-- ==== Sys2Proof/Syntax.lean ====
section
/-! DEFINITION. The instructions of spec/opcode_table.json at their three levels (30_encoding.md R80): bus frames,
micro-operations with the pseudo-operations, and host commands. -/

namespace Sys2Proof

/-- The operating modes the document enumerates: "{Standby, Transmit, Receive}" (R5, R36). -/
inductive Mode where
  | standby
  | transmit
  | receive
  deriving DecidableEq, Repr

/-- The three chip flags the master reads (R33). -/
inductive Flag where
  /-- `FLAG_PR`, "payload ready". -/
  | pr
  /-- `FLAG_FNE`, "FIFO not empty". -/
  | fne
  /-- `FLAG_PS`, "packet sent". -/
  | ps
  deriving DecidableEq, Repr

/-- One constructor per row of spec/opcode_table.json. -/
inductive Instr where
  /-- Level B, row W: the write frame `1aaaaaaa vvvvvvvv` (R81). -/
  | w (a : Addr) (v : Byte)
  /-- Level B, row R: the read frame `0aaaaaaa dddddddd`, `d` the dummy byte (R82). -/
  | r (a : Addr) (d : Byte)
  /-- Level B, row BW: the burst write frame `1aaaaaaa` and its data bytes, all for the one address (R83). -/
  | bw (a : Addr) (data : List Byte)
  /-- Level U, row WREG: `writeRegister(address, value)` (R110). -/
  | wreg (a : Addr) (v : Byte)
  /-- Level U, row RREG: `readRegister(address) -> value` (R113). -/
  | rreg (a : Addr)
  /-- Level U, row FIFOWR: the burst of the first `n` bytes of the caller's buffer to the FIFO (R116). -/
  | fifowr (n : Byte)
  /-- Level U, row SETMODE: write the mode register (R130). -/
  | setmode (m : Mode)
  /-- Level U, row CLRFIFO: "clear FIFO/flag state" (R132). -/
  | clrfifo
  /-- Level U, row RFLAG: read a flag register and test its mask (R119). -/
  | rflag (f : Flag)
  /-- Level H, row INIT: `initialize(syncLength, syncTolerance, syncValue, receivePacketLength)` (R145, R92). -/
  | init (syncLength : Nat) (syncTolerance : Byte) (syncValue : List Byte) (rxLen : Byte)
  /-- Level H, row POLL: `pollReceivedPacket(buffer, capacity)`, the buffer implicit (R165, R92). -/
  | poll (capacity : Byte)
  /-- Level H, row TX: `transmit(data, length, suppressSync)`, the data implicit (R180, R92). -/
  | tx (length : Byte) (suppressSync : Bool)
  /-- Level H, the reserved command code 00 (R95). -/
  | reserved
  deriving DecidableEq, Repr

/-- What can be laid before the master to be decoded: the bytes of a host command (the model's own operand bytes behind
the code of R91, log 6), or the master's bytes inside one chip-select bracket (R84, R97). -/
inductive PortWord where
  | command (bytes : List Byte)
  | bracket (bytes : List Byte)
  deriving DecidableEq, Repr

end Sys2Proof
end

▸ PROBLEM DESCRIPTION
The lines in the records above that include the word "buffer" must be copied out.

▸ RESPONSE TO THE EXERCISE
  /-- Level U, row FIFOWR: the burst of the first `n` bytes of the caller's buffer to the FIFO (R116). -/
  /-- Level H, row POLL: `pollReceivedPacket(buffer, capacity)`, the buffer implicit (R165, R92). -/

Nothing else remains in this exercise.